Despite Mesh's growth over the years, something was still missing for Nordic founders. “It’s a little bit frustrating,” said Mjåset.
“It’s fascinating and strange that all these small countries have all this quality coming out of them, but are still as disconnected as they are,” he explained.
“We felt that it had matured to the level where it would make sense to connect all the top investors and all the top founders, and then get the best international investors connected into that network. So we started doing that last year and had 10 events,” he said, introducing the Mesh Collective to the chat.
“We did one special event up in Lofoten, an island in Northern Norway, where we had 100 people in a small fisherman’s village - 50 VCs and 50 founders from all over the Nordics - just getting to know each other, swimming and fishing and skiing and stuff like that. We even had a little hurricane, so it was a very hardcore Northern, wet, icy, cold experience,” he explained.
Well, there is nothing like a severe weather event to bring people together, I guess! The Mesh Collective has since expanded from northern Norway to San Francisco. A Stateside event brought 50 Nordic founders over, and included 50 Nordic founders that live in the Bay Area, and 50 VCs, to go trekking, hiking, and ice bathing - no extreme weather event was mentioned during this outing.
He explains that while we have large tech conferences and events, there is a need for more intimate gatherings that can also connect the Nordic Region with key hubs in the US, noting that more of these events are planned for San Francisco and New York.
In fact, this autumn’s San Francisco trip will already yield benefits for Estonian relations, as we’ll be represented by Hedi Mardisoo from Cachet, Marko Klopets from Supersimple, Carmen Kivisild from Elnora AI, and Ergo Sooru from DrHouse.
“It’s an effective way for them to work deeper with the region. So we’ve gotten all the Andreessen Horowitzes, Kleiner Perkins, and all those top brands internationally to come work with us and also bring their partners from the US and from the UK to Norway, Sweden, or Denmark,” he said about how the collective works.
If you are as curious as I am to know what qualifies as a top founder for these exclusive events, he tells me, “it’s that you are of ‘international venture grade’. So, if you put somebody into a room with the top investors internationally, or the top founders internationally, will it be a valuable two-way meeting, or will you come up short?” And how do they find out who the great founders are? They ask the VCs.
“Well, we have two categories of founders and two categories of investors. So the founder categories are either what we call rising stars - Seed/Series A founders with the momentum in what they’re doing, or the founders that are established and have succeeded with something to a high level before. Then on the VC side, it’s the top Nordic or international top-tier VCs,” he explained.
On that basis, I believe this is a highly coveted group to be invited to.
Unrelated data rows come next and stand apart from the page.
-- ==== Sys2Proof/Tests/Slice0.lean ====
section
/-!
SUPPORT. The model's own tests: an ill-formed term for each check of WellFormed; for each statement a state and operands that
meet its hypotheses, clause by clause; and small examples whose expected results come from the spec.
-/
namespace Sys2Proof.Tests
set_option Elab.async false
open Sys2Proof.Machine Sys2Proof.Safety

/-! States for the tests. -/

/-- A device in STANDBY with its clocks locked. -/
def ready : State := { State.reset with
  now := 1000000, op := .standby, folio := { inReset := false }, pwr := { resetting := none }, so := { enable := true },
  therm := { band := 1, tj := 50, tjValid := true, published := true },
  tim := { xinOk := true, td1 := true, td2 := true, td5 := true, td3 := true, timeValid := true } }

/-- A device whose guaranteed pace at B1 is 1.22. -/
def paced : State := { ready with par := [(0x20011, 0x1385)] }

/-- An entry under the highest tag that a command can have, whole and not yet started. -/
def entryOf (op : Nat) (ws : List Word) : TagEntry :=
  { tag := 1022, opcode := op, unit := 0, len := ws.length, order := true, phase := .ready, spanned := false, payload := ws }

/-- The state with that command as the one command in flight. -/
def cmd (s : State) (op : Nat) (ws : List Word) : State := { s with folio := { s.folio with tags := [entryOf op ws] } }

/-- What `Starts` asks of the command of `cmd`. -/
def started (s : State) (op : Nat) (ws : List Word) : Bool :=
  mayStart (cmd s op ws) (entryOf op ws) && opServed op s.op && (decide (s.op ≠ .shutdown) || servedInShutdown op) &&
    (!(decide (s.op = .safe) && s.safeLocked) || servedLocked op)

theorem starts_cmd {s : State} {op : Nat} {ws : List Word} (h : started s op ws = true) : Starts (cmd s op ws) 1022 op ws := by
  simp only [started, Bool.and_eq_true] at h
  obtain ⟨⟨⟨h1, h2⟩, h3⟩, h4⟩ := h
  refine ⟨by decide, ⟨entryOf op ws, by simp [tagEntry, cmd, entryOf], rfl, rfl, h1⟩, h2, ?_, ?_⟩
  · intro hs
    change s.op = .shutdown at hs
    simpa [hs] using h3
  · intro hs hl
    change s.op = .safe at hs
    change s.safeLocked = true at hl
    simpa [hs, hl] using h4

/-- A drive of the given architecture word, in RUN. -/
def withDrive (s : State) (d : Nat) (v : Drive) : State := s.updDrive d fun _ => v

/-- A direct drive on pairs 0 to 2 and timebase 0. -/
def direct0 : Drive := { arch := .direct, cfg := 0x71 }

/-- A command that is under way. -/
def running (s : State) (op : Nat) : State :=
  { s with folio := { s.folio with tags := [{ entryOf op [] with phase := .running }] } }


/-! Ill-formed commands: for each check of WellFormed, one term that it refuses. -/

/-- The commands of the fast path and of the firmware path, each under a tag. -/
def tagged (t : Nat) : List Instr :=
  [.identify t, .getStatus t, .getParam t, .setParam t, .setParamBlock t, .mode t, .torqueSet t, .setpoint t, .safeState t, .clearFault t,
   .clearTrip t, .discharge t, .ctxLoad t, .ctxEnable t, .ctxDisable t, .ctxRead t, .mapLoad t, .hatchFrame t, .hatchForce t,
   .ringEnumerate t, .nodeRead t, .nodeWrite t, .cellExclude t, .cellInclude t, .seqLoad t, .convUrgent t, .calStatus t, .posConfig t,
   .posCompare t, .memRead t, .memWrite t, .captureArm t, .scrubStatus t, .logRead t, .logMark t, .logClear t, .mbxPost t, .mbxRead t,
   .doorbell t, .lockAcquire t, .lockRelease t, .pairRole t, .handover t, .split t, .join t, .sleep t, .shutdown t, .burnishAbort t,
   .burnishResult t, .reset t, .fwBegin t, .fwData t, .fwCommit t, .fwAbort t]

theorem test_tag_range : (tagged 1023).all wellFormed = true ∧ (tagged 1024).any wellFormed = false := by decide

/-- Ill-formed reads, writes and events of the units that the host configures. -/
def illUnits : List Instr :=
  [.relayRequest 11, .angleRead 12, .capStopLoRead 4, .directoryEntryRead 4096, .seqEnableWrite 32 0, .wcCtrlWrite 24 0, .tbEnableWrite 4 0,
   .syncWrite 4 0, .perWrite 4 0, .compareWrite 4 0 0, .compareWrite 0 6 0, .tripRouteWrite 32 0, .pairCfgWrite 12 0, .drvPosWrite 4 0,
   .emuCtrlWrite 2 0, .thresholdWrite 2 0, .startExpectWrite 16 0, .mapParamWrite 4 0 0, .mapParamWrite 0 5 0, .paramWrite 16 0 0,
   .paramWrite 0 65536 0, .pllLoss 3, .pllLockTimeout 3, .pllLocked 3 0, .seqTrigger 32, .seqStart 32, .urgentStart 16,
   .conversionDone 16 0 false false 0 false, .trip 32 true, .encoderCount 2 true true false, .hallStateChange 1 0, .hallStateChange 2 8,
   .ssiStart 6, .ssiFrameEnd 6 true [] 0 0, .sentFrame 5 [], .sentFrame 10 [], .sentTimeout 5, .sentTimeout 10, .posCapture 12, .periodStart 4, .triggerCompare 4 0,
   .triggerCompare 0 6, .refEdge 12, .deadtimeEnd 12, .forceExpiry 12, .delaylineCalibration 4 true, .wcOutputChange 24 0]

theorem test_ill_formed_units : illUnits.any wellFormed = false := by decide

/-- A transaction, a read and a checkpoint with `n` and `m` registers and these self-test results. -/
def txn0 : Txn := ⟨0, .lock 0 0⟩
def read0 : ReadReq := ⟨0, .lock 0⟩
def check (n m a b : Nat) : CheckpointData := ⟨0, List.replicate n 0, List.replicate m 0, 0, 0, a, b⟩

/-- Ill-formed events of the rings, Graver, Plate, Stop-out, memory, Margin, housekeeping and power states. -/
def illEvents : List Instr :=
  [.packetEnd (List.replicate 1024 0) 0 false, .frameSend 16, .frameLate 16, .safeFrame 16, .ringLinkChange 16 true true, .ringLinkChange 0 true false, .enumLinkTimeout 16,
   .enumFarPass 16 0 0 [], .enumFarPass 0 257 0 [], .stringCycle 16, .farPortDownFrame 16 (List.replicate 66 0), .farPortDownFrame 0 (List.replicate 65 0),
   .farPortDownFrame 0 (List.replicate 191 0), .farPortDownFrame 0 (List.replicate 66 256), .contextEvaluation 4, .contextWriteback 256,
   .deadlineAction 256, .trigTimeoutExpiry 256, .transactionCompare (List.replicate 9 txn0) txn0 1,
   .transactionCompare [] txn0 4, .delayQueueTake (List.replicate 9 read0) read0 true, .checkpoint (check 40 41 2 1),
   .checkpoint (check 41 40 2 1), .checkpoint (check 41 41 4 1), .watchdogService (check 41 41 2 4),
   .freeCoreTaskEnd 4, .unlockResponse (List.replicate 15 0), .breakpointHit 6, .debugRegisterRead 41, .debugRegisterWrite 41 0,
   .debugBreakpointSet 6 0 true, .ss2DelayExpiry 4, .stopTimeExpiry 4, .dischargeTimeout 4, .dschHoldExpiry 4, .registrationEvaluation 4,
   .regEvalGap 4, .scrubStep 3 [] false, .lpddr5Training true 4 0, .lpddr5Training true 1 2, .mr4Poll 3 false, .lpddr5Refresh 32, .captureStop 4,
   .lpddr5RequestDone 5, .marginLinkLoss 4, .ackReceived 65536, .heartbeatReceived 65536 ⟨0, 0, 0, 0, 0, 0, 0, 0, 0⟩, .hkRoundEnd (List.replicate 31 0) 0, .supplyMonitorFault 0 true,
   .supplyMonitorFault 6 true, .wakeCondition 0 0, .wakeCondition 6 0]

theorem test_ill_formed_events : illEvents.any wellFormed = false := by decide +kernel

/-- The sequenced cells, with a SEQ, an ACK and every other operand good. -/
def cells (q a : Nat) : List Instr :=
  [.statusReceived q a 0 [0, 0, 0, 0] [0, 0, 0, 0], .tbPhaseReceived q a [0, 0, 0, 0], .mirrorReceived q a 0 [] 0,
   .ringFrameReceived q a 0 0 [], .mailboxReceived q a 0 (List.replicate 8 0), .mbxFreeReceived q a 0, .doorbellReceived q a 0,
   .lockReceived q a 0 true true 0, .lockReplyReceived q a 0 0 0, .handoverOfferReceived q a 0, .handoverAcceptReceived q a,
   .handoverDeclineReceived q a, .handoverTakeReceived q a 0, .handoverTakenReceived q a, .handoverLeaveReceived q a]

theorem test_ill_formed_cells : (cells 65535 65535).all wellFormed = true ∧ (cells 65536 0).any wellFormed = false ∧
    (cells 0 65536).any wellFormed = false ∧
    [Instr.statusReceived 0 0 0 [0] [0, 0, 0, 0], .statusReceived 0 0 0 [0, 0, 0, 0] [0], .tbPhaseReceived 0 0 [0],
     .mirrorReceived 0 0 0 (List.replicate 9 0) 0, .ringFrameReceived 0 0 16 0 [], .mailboxReceived 0 0 16 (List.replicate 8 0),
     .mailboxReceived 0 0 0 [0], .mbxFreeReceived 0 0 16, .lockReceived 0 0 32 true true 0, .lockReplyReceived 0 0 32 0 0].any
      wellFormed = false := by decide

theorem test_ill_formed_returns : wellFormed (.returnFrame 15 (List.replicate 278 255) 0) = true ∧
    [Instr.returnFrame 16 (List.replicate 154 0) 0, .returnFrame 0 (List.replicate 153 0) 0, .returnFrame 0 (List.replicate 279 0) 0,
     .returnFrame 0 (List.replicate 154 256) 0].any wellFormed = false := by decide +kernel

/-! Examples whose expected results are those of the spec's text. -/

/-- The IDENTIFY example of *Units per variant* (00_scope.md). -/
theorem test_presence : presence .itc8112 = 0x000FF800 := by decide

/-- The check values of R74 and R75 over "123456789". -/
theorem test_crc : crc16 [0x31, 0x32, 0x33, 0x34, 0x35, 0x36, 0x37, 0x38, 0x39] = 0x29B1 ∧
    crc32 [0x31, 0x32, 0x33, 0x34, 0x35, 0x36, 0x37, 0x38, 0x39] = 0xCBF43926 := by decide +kernel

/-- The GET_PARAM example on an ITC-8104 in band B1 (04_commands.md). -/
theorem test_get_param :
    (match exec (.getParam 1022) { cmd paced 0x03 [0x00060000, 0x00020004, 0x00000001] with part := .itc8104 } with
     | .next t => decide (t.folio.replies =
        [⟨1022, 3, 0, 0, [0x80060000, 0xFFFFFFFF, 0x00020004, 0x00011385, 0x00000001, 0x00003000]⟩])
     | _ => false) = true := by decide +kernel

/-- The example of R182: an index event at count 3,998 in turn 5. -/
theorem test_index_slip :
    (let s : State := { ready with
      par := [(0x40100, 0x80000001), (0x40102, 4000), (0x40103, 0x40000000), (0x40104, 0)],
      pos := { srcs := [(0, { homed := true, count := 3998, p := countPos 4000 (5 * 4000 + 3998) })] } }
     let t := indexEvent 0 s
     (t.src 0).p = countPos 4000 (6 * 4000) ∧ (t.src 0).count = 0 ∧ Raised s t 0x0402 0 [0xFFFFFFFE, 1]) := by
  unfold Raised
  decide +kernel
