-- ==== Sys2Proof/Machine/RegMap.lean ====
section
/-!
DEFINITION. The register map: every register of the spec's tables (R42), its offset as a function of its indices,
its reset value, the field types of R19 as bit masks, its island (R31) and the fields that the meanings name.
-/

namespace Sys2Proof.Machine

/-- What a register occupies: one word, a 64-bit pair (R12), a pu36 pair (R15) or a pu48 pair (R239). -/
inductive RegKind where
  | r32 | r64 | pu36 | pu48
deriving DecidableEq, Repr

/-- Who may write a register: any port, the host ports only, or firmware only. -/
inductive RegAcc where
  | any | host | fw
deriving DecidableEq, Repr

/-- One row of the register map.  `dims` lists (stride, count) for each index, outermost first; the masks say which bits
are of each type of R19 (`cnt`: a counter that any written 1 clears with its saturated flag); `isl` is the bit of
`SYS_ISLAND_EN` that enables the register's island (32 AON, 33 DRONE), plus `islStep` times the outermost index; `copy` marks a
snapshot copy (R18). -/
structure RegDesc where
  base : Nat
  dims : List (Nat × Nat)
  kind : RegKind
  reset : Nat
  rw : Nat
  rwl : Nat
  w1c : Nat
  w1s : Nat
  cnt : Nat
  ro : Nat
  isl : Nat
  islStep : Nat
  acc : RegAcc
  copy : Bool
deriving DecidableEq, Repr

/-- A field: the register word's offset and the field's bits `hi` to `lo`. -/
structure Fld where
  off : Nat
  hi : Nat
  lo : Nat
deriving DecidableEq, Repr

namespace R
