/-- What the trip matrix of one die holds beside its registers. -/
structure TripSt where
  /-- Channels that each source holds under release code 2 (R179). -/
  cyc : Tab Nat := []
  /-- Channels released that wait for their commit point (R179). -/
  wait : Nat := 0
  /-- Forced-on channels whose partner has been low for the dead time (R177); device time at which the Drone's forced-off line last
  fell, from which their dead time counts (R183). -/
  fon : Nat := 0
  offEnd : Option (BitVec 64) := none
  /-- State packets under way to this die, oldest first: source, and its state as it changed (R181). -/
  pkts : List (Nat × Bool) := []
  /-- A force of release code 0 holds a channel (R180). -/
  held0 : Bool := false
  /-- Levels of the die's TRIPIN pin at its last samples, newest first (R185); one not taken reads high. -/
  pins : List Bool := []
  /-- State packets of this die's sources discarded at a disabled island, counted here (R34). -/
  lost : Nat := 0
deriving DecidableEq, Repr

/-- A stretch of a carrier within one period (R187, R207): when it ended, the period's first tick and length as they stood in it, and
since when the counter stood still, where a freeze did that (R208). -/
structure CarrierSpan where
  till : BitVec 64
  ps : BitVec 64
  len : Nat
  stood : Option (BitVec 64) := none
deriving DecidableEq, Repr

/-- What one edge unit holds beside its registers. -/
structure EdgeSt where
  /-- The counter runs (R210), and a period has started since it began to. -/
  run : Bool := false
  live : Bool := false
  /-- Device time of the period's first tick, its `per`, mode and length (R187, R207). -/
  ps : BitVec 64 := 0#64
  per : Nat := 0
  mode : Nat := 0
  len : Nat := 0
  /-- The falling half of an up-down period (R187). -/
  falling : Bool := false
  /-- Earlier stretches of the carrier, newest first, as far back as R207 looks. -/
  past : List CarrierSpan := []
  /-- The unit's own on-interval (R191). -/
  w : Bool := false
  /-- A refresh interval is in progress; periods started since R201's condition became true. -/
  refr : Bool := false
  refrN : Nat := 0
  /-- Commanded output after refresh and complement (R199, R200). -/
  cmd : Bool := false
  /-- The delayed rising edges that wait, oldest first (R203): whether the pulse of each has ended meanwhile. -/
  pend : List Bool := []
  /-- A pulse of the filter's output is on; pulses being stretched (R204); device time of the output's last fall (R203). -/
  pulse : Bool := false
  stretch : Nat := 0
  fallT : Option (BitVec 64) := none
  /-- Output after the interlock, and the tick of the last rising edge (R215). -/
  il : Bool := false
  rise : Option (BitVec 64) := none
  /-- Device time at which the GT pin last went low (R177). -/
  lowT : BitVec 64 := 0#64
  /-- When the commit request arrived, and the last one that came after it (R196). -/
  armT : BitVec 64 := 0#64
  again : Option (BitVec 64) := none
  /-- Shadow writes of the last ticks, newest first: shadow, time, value before (R196). -/
  wr : List (Nat × BitVec 64 × Word) := []
  /-- Shadows written since the last commit, each with the time of its first write (R195). -/
  written : List (Nat × BitVec 64) := []
  /-- Device time of the last engine write of the compares (R211). -/
  engT : Option (BitVec 64) := none
  /-- A mode change is held to carrier zero (R197). -/
  held : Bool := false
  /-- Disabling: the on-pulse in progress is still to end (R210). -/
  stopping : Bool := false
  /-- Remainder of a SYNCI correction, and when it was set (R207). -/
  rem : Int := 0
  remT : Option (BitVec 64) := none
  /-- Device time of the last edge placed; a trim that waits to be copied, tap, value and the tick it was due (R193); device
  time of the end of the last sweep (R194). -/
  edgeT : Option (BitVec 64) := none
  trim : Option (Nat × Nat × BitVec 64) := none
  calT : BitVec 64 := 0#64
deriving DecidableEq, Repr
Just what does the Mesh community have to do with the Estonian startup scene? “Norway, Sweden, and Denmark are the three countries that we have the strongest personal and company-related network, and then Iceland, Finland, and Estonia are the three countries that we are working to connect now, and then we’re extending kind of deeper into Finland, deeper into the Baltics,” he said.
So an Estonian introduction to the Mesh network is on the cards via the San Francisco event, and our very own Triin Hertmann and a few other great Estonian founders will join the next intimate event in Lofoten - no need to ask, will they have a weather event this year? Estonia is banking on Hertmann to bring the storm. Hurricane Hertmann has a nice ring to it.